Bu Haftaki Rakibimiz Barcelona’nın Analizi

Bu hafta EL’de geçen sezon tam 4 kez karşılaştığımız Barcelona’yı misafir edeceğiz. Geçen sene oynadığımız bu 4 maçtan sadece ilk maçı kazanmış diğer 3 maçı kaybetmiştik.

 

Bu maçları biraz hatırlamak gerekirse: Sahamızda oynanan ilk maçta Linas Kleiza’nın 22 sayı ve maçın sonunda en kritik anlarda aldığı hücum ribaundları ve serbest atışları ile maçı 75-70 kazanmıştık. Bu maçta toplamta 5 top kaybı yaparken 5 tane de top çalmış olmamız , Barcelona’nın da %20 ile üçlük atması işimizi kolaylaştırmıştı. 3. Çeyrek sonlarında 64-48 ile 16 sayı fark yakalamış olmamıza rağmen son bölümlerde yaptığımız büyük hatalar ile onları maça ortak etmiş ancak Linas Kleiza sayesinde sahadan galibiyetle ayrılmıştık.

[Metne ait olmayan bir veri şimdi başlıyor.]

-- ==== Sys2Proof/Laws/Frames.lean ====
section
/-! SUPPORT. The frame of every command, said once: which fields it can change at all, whether it raises or not. A frame reads
`t = { s with … }`: what is not named is unchanged. -/

namespace Sys2Proof.Machine

/-- A sequence keeps a frame that its first part keeps and its second part keeps from every state in it. -/
theorem Res.keeps_seq {P : State → Prop} {r : Res} {f : State → Res} (hr : r.Keeps P) (hf : ∀ s, P s → (f s).Keeps P) :
    (r.andThen f).Keeps P := Res.keeps_andThen hr hf fun _ h => h

/-- A property that follows from one that is kept is kept. -/
theorem Res.Keeps.imp {P Q : State → Prop} {r : Res} (h : r.Keeps P) (hpq : ∀ s, P s → Q s) : r.Keeps Q :=
  ⟨fun t ht => hpq t (h.1 t ht), fun c i t ht => hpq t (h.2 c i t ht)⟩

theorem checkIn_frame (s : State) : (checkIn s).Keeps fun t => t = s := by
  unfold checkIn; split
  · exact Res.keeps_raise rfl
  · exact Res.keeps_ok rfl

theorem alloc_frame (n : Node) (s : State) : (alloc n s).Keeps fun t => t = { s with node := t.node, nnode := t.nnode } := by
  unfold alloc; split
  · exact Res.keeps_raise rfl
  · exact Res.keeps_ok rfl

theorem acceptRoot_frame (r : NodeIx) (s : State) :
    (acceptRoot r s).Keeps fun t => t = { s with root := t.root, degen := t.degen, treev := t.treev } := by
  unfold acceptRoot
  split
  · split
    · exact Res.keeps_ok rfl
    · exact Res.keeps_raise rfl
  · exact Res.keeps_ok rfl

theorem pqInsert_frame (n : NodeIx) (s : State) : (pqInsert n s).Keeps fun t => t = { s with heap := t.heap, hsize := t.hsize } := by
  unfold pqInsert; split
  · exact Res.keeps_raise rfl
  · rw [siftUp_frame]; exact Res.keeps_ok rfl

theorem pqExtract_frame (s : State) :
    (pqExtract s).Keeps fun t => t = { s with heap := t.heap, hsize := t.hsize, pqOut := t.pqOut } := by
  unfold pqExtract; split
  · exact Res.keeps_raise rfl
  · rw [siftDown_frame]; exact Res.keeps_ok rfl

theorem opPqInsert_frame (n : Nat) (s : State) :
    (opPqInsert n s).Keeps fun t => t = { s with heap := t.heap, hsize := t.hsize } := by
  unfold opPqInsert; split
  · exact Res.keeps_raise rfl
  · exact pqInsert_frame _ s

theorem opCount_frame (s : State) : (opCount s).Keeps fun t => t = { s with freq := t.freq } := by
  refine Res.keeps_seq ((checkIn_frame s).imp fun t h => by rw [h]) fun t h => ?_
  rw [countBytes_frame]
  exact Res.keeps_ok (by rw [h])

theorem makeLeaves_frame (l : List Nat) (s : State) :
    (makeLeaves l s).Keeps fun t => t = { s with node := t.node, nnode := t.nnode, heap := t.heap, hsize := t.hsize } := by
  induction l generalizing s with
  | nil => exact Res.keeps_ok rfl
  | cons i l ih =>
    unfold makeLeaves; split
    · exact ih s
    · refine Res.keeps_seq ((alloc_frame _ s).imp fun t h => by rw [h]) fun t h => ?_
      refine Res.keeps_seq ((pqInsert_frame _ t).imp fun u hu => by rw [hu, h]) fun u hu => ?_
      exact (ih u).imp fun v hv => by rw [hv, hu]

theorem opMkleaves_frame (s : State) :
    (opMkleaves s).Keeps fun t => t = { s with
      treev := t.treev, codev := t.codev, degen := t.degen, nnode := t.nnode, root := t.root, hsize := t.hsize, pqOut := t.pqOut,
      node := t.node, heap := t.heap } := by
  unfold opMkleaves; split
  · exact Res.keeps_raise rfl
  · exact (makeLeaves_frame _ _).imp fun t h => by rw [h]; rfl

theorem mergeNodes_frame (a b : NodeIx) (s : State) :
    (mergeNodes a b s).Keeps fun t => t = { s with node := t.node, nnode := t.nnode, heap := t.heap, hsize := t.hsize } := by
  unfold mergeNodes; split
  · exact Res.keeps_raise rfl
  · refine Res.keeps_seq ((alloc_frame _ s).imp fun t h => by rw [h]) fun t h => ?_
    exact (pqInsert_frame _ t).imp fun u hu => by rw [hu, h]

theorem opMerge_frame (s : State) :
    (opMerge s).Keeps fun t => t = { s with
      treev := t.treev, codev := t.codev, degen := t.degen, heap := t.heap, hsize := t.hsize, pqOut := t.pqOut,
      node := t.node, nnode := t.nnode } := by
  unfold opMerge; split
  · exact Res.keeps_raise rfl
  · split
    · exact Res.keeps_raise rfl
    · refine Res.keeps_seq ((pqExtract_frame _).imp fun t h => by rw [h]) fun t h => ?_
      refine Res.keeps_seq ((pqExtract_frame t).imp fun u hu => by rw [hu, h]) fun u hu => ?_
      exact (mergeNodes_frame _ _ u).imp fun v hv => by rw [hv, hu]

theorem opSetroot_frame (s : State) :
    (opSetroot s).Keeps fun t => t = { s with
      codev := t.codev, heap := t.heap, hsize := t.hsize, pqOut := t.pqOut, root := t.root, degen := t.degen, treev := t.treev } := by
  unfold opSetroot; split
  · exact Res.keeps_raise rfl
  · refine Res.keeps_seq ((pqExtract_frame _).imp fun t h => by rw [h]) fun t h => ?_
    exact (acceptRoot_frame _ t).imp fun u hu => by rw [hu, h]

theorem mergeLoop_frame (f : Nat) (s : State) :
    (mergeLoop f s).Keeps fun t => t = { s with
      treev := t.treev, codev := t.codev, degen := t.degen, heap := t.heap, hsize := t.hsize, pqOut := t.pqOut,
      node := t.node, nnode := t.nnode } := by
  induction f generalizing s with
  | zero => exact Res.keeps_ok rfl
  | succ f ih =>
    unfold mergeLoop; split
    · refine Res.keeps_seq (opMerge_frame s) fun t h => ?_
      exact (ih t).imp fun u hu => by rw [hu, h]
    · exact Res.keeps_ok rfl

theorem opBuild_frame (s : State) :
    (opBuild s).Keeps fun t => t = { s with
      treev := t.treev, codev := t.codev, degen := t.degen, nnode := t.nnode, root := t.root, hsize := t.hsize, pqOut := t.pqOut,
      node := t.node, heap := t.heap } := by
  refine Res.keeps_seq (opMkleaves_frame s) fun t h => ?_
  refine Res.keeps_seq ((mergeLoop_frame _ t).imp fun u hu => by rw [hu, h]) fun u hu => ?_
  exact (opSetroot_frame u).imp fun v hv => by rw [hv, hu]

theorem recordCode_frame (i : Nat) (c : List Bool) (s : State) :
    (recordCode i c s).Keeps fun t => t = { s with codeLen := t.codeLen, codeBits := t.codeBits } := by
  unfold recordCode; split
  · exact Res.keeps_raise rfl
  · exact Res.keeps_ok rfl

theorem walkCodes_frame (f i : Nat) (path : List Bool) (s : State) :
    (walkCodes f i path s).Keeps fun t => t = { s with codeLen := t.codeLen, codeBits := t.codeBits } := by
  induction f generalizing i path s with
  | zero => exact Res.keeps_endless
  | succ f ih =>
    unfold walkCodes; split
    · exact recordCode_frame _ _ _
    · refine Res.keeps_seq (ih _ _ s) fun t h => ?_
      exact (ih _ _ t).imp fun u hu => by rw [hu, h]

theorem opGencode_frame (s : State) :
    (opGencode s).Keeps fun t => t = { s with codeLen := t.codeLen, codeBits := t.codeBits, codev := t.codev } := by
  unfold opGencode; split
  · exact Res.keeps_raise rfl
  · refine Res.keeps_seq ?_ fun t h => Res.keeps_ok (by rw [h])
    unfold genCodes; split
    · exact Res.keeps_ok rfl
    · exact (walkCodes_frame _ _ _ _).imp fun t h => by rw [h]

theorem outAppend_frame (b : Byte) (s : State) :
    (outAppend b s).Keeps fun t => t = { s with outBuf := t.outBuf, outLen := t.outLen } := by
  unfold outAppend; split
  · exact Res.keeps_raise rfl
  · exact Res.keeps_ok rfl

theorem serNode_frame (f i : Nat) (s : State) :
    (serNode f i s).Keeps fun t => t = { s with outBuf := t.outBuf, outLen := t.outLen } := by
  induction f generalizing i s with
  | zero => exact Res.keeps_endless
  | succ f ih =>
    unfold serNode; split
    · refine Res.keeps_seq (outAppend_frame _ s) fun t h => ?_
      exact (outAppend_frame _ t).imp fun u hu => by rw [hu, h]
    · refine Res.keeps_seq (Res.keeps_seq (Res.keeps_seq (outAppend_frame _ s) fun t h => ?_) fun t h => ?_) fun t h => ?_
      · exact (ih _ t).imp fun u hu => by rw [hu, h]
      · exact (outAppend_frame _ t).imp fun u hu => by rw [hu, h]
      · exact (ih _ t).imp fun u hu => by rw [hu, h]

theorem opSerialize_frame (s : State) :
    (opSerialize s).Keeps fun t => t = { s with outBuf := t.outBuf, outLen := t.outLen } := by
  unfold opSerialize; split
  · exact Res.keeps_raise rfl
  · exact serNode_frame _ _ s

theorem opDeserialize_frame (s : State) :
    (opDeserialize s).Keeps fun t => t = { s with
      treev := t.treev, codev := t.codev, degen := t.degen, nnode := t.nnode, root := t.root, hsize := t.hsize, pqOut := t.pqOut,
      node := t.node, heap := t.heap, cur := t.cur } := by
  refine Res.keeps_andThen (checkIn_frame s) (fun t h => ?_) fun t h => by rw [h]
  subst h
  have hp := parse_keeps (f := 512) (c := t.cur.toNat) (seen := 0) (s := clrt t) (by simp)
    (fun e he => by simp at he) (fun e he => by simp at he)
  cases hr : parse 512 t.cur.toNat 0 (clrt t) with
  | ok r c seen u =>
    rw [hr] at hp
    refine (acceptRoot_frame r { u with cur := word c }).imp fun v hv => ?_
    rw [hv, hp.1]; rfl
  | raise k i u =>
    rw [hr] at hp
    exact Res.keeps_raise (by rw [hp]; rfl)

theorem opWrhdr_frame (s : State) :
    (opWrhdr s).Keeps fun t => t = { s with rem := t.rem, outBuf := t.outBuf, outLen := t.outLen } := by
  unfold opWrhdr; split
  · exact Res.keeps_raise rfl
  · exact appendAll_frame.1.imp fun t h => by rw [h]; rfl

theorem opPack_frame (s : State) :
    (opPack s).Keeps fun t => t = { s with rem := t.rem, outBuf := t.outBuf, outLen := t.outLen, payLen := t.payLen } := by
  unfold opPack; split
  · exact Res.keeps_raise rfl
  · refine Res.keeps_seq (appendAll_frame.1.imp fun t h => by rw [h]; rfl) fun t h => Res.keeps_ok (by rw [h])

theorem opRdhdr_frame (s : State) : (opRdhdr s).Keeps fun t => t = { s with rem := t.rem, cur := t.cur, hdrv := t.hdrv } := by
  refine Res.keeps_seq ((checkIn_frame s).imp fun t h => by rw [h]) fun t h => ?_
  split
  · exact Res.keeps_raise h
  · split
    · exact Res.keeps_raise h
    · split
      · exact Res.keeps_raise h
      · exact Res.keeps_ok (by rw [h])

theorem opUnpack_frame (s : State) :
    (opUnpack s).Keeps fun t => t = { s with
      bits := t.bits, bitLen := t.bitLen, payLen := t.payLen, cur := t.cur, bitsv := t.bitsv } := by
  unfold opUnpack; split
  · exact Res.keeps_raise rfl
  · refine Res.keeps_seq ((checkIn_frame s).imp fun t h => by rw [h]) fun t h => ?_
    split
    · exact Res.keeps_raise h
    · split
      · exact Res.keeps_raise h
      · split
        · exact Res.keeps_raise h
        · exact Res.keeps_ok (by rw [h]; rfl)

theorem opEncsym_frame (s : State) :
    (opEncsym s).Keeps fun t => t = { s with bits := t.bits, bitLen := t.bitLen, bitsv := t.bitsv } := by
  unfold opEncsym; split
  · exact Res.keeps_raise rfl
  · refine Res.keeps_seq ((checkIn_frame s).imp fun t h => by rw [h]) fun t h => ?_
    obtain ⟨h1, h2, -⟩ := encodeFrom_frame (inputBytes t) 0 0 t (Nat.zero_le _)
    exact ⟨fun u hu => by rw [(h1 u hu).1, h], fun c i u hu => by rw [h2 c i u hu, h]⟩

theorem opDecsym_frame (s : State) :
    (opDecsym s).Keeps fun t => t = { s with outBuf := t.outBuf, outLen := t.outLen, resid := t.resid } := by
  unfold opDecsym; split
  · exact Res.keeps_raise rfl
  · exact (decodeBits_frame _ _ s).1

end Sys2Proof.Machine
end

Normal sezonun ikinci yarısında  deplasmana gittiğimizde , ilk çeyrekte maçı kaybetmiştik. 35-15 biten bu çeyrekte, onlar 4/5 üçlük atarken biz 3’ü Zoric olmak üzere 5 top kaybı yaparak onların ekmeğine yağ sürmüştük. Maç genelinde de ribaundlarda bize 41-25 üstünlük kurmuşlardı.  Maç içinde çok efor sarfetmemize rağmen ilk çeyrekte yakaladıkları 20 sayılık fark sayesinde maç sonunda 94-81 galip gelmişlerdi.

Top16’nın ilk maçında ise Kleiza’nın 2 sayıda kaldığı maçta Bojan da 0/6 üçlük atmış ve maçın sonunda 3 sayı gerideyken sol dipte bomboş yakaladığı üçlüğü yine sayıya çevirememiş ve maçın uzatmaya gitme ihtimalini kaçırmamıza neden olmuş ve bunun sonucunda 73-76 kaybetmiştik.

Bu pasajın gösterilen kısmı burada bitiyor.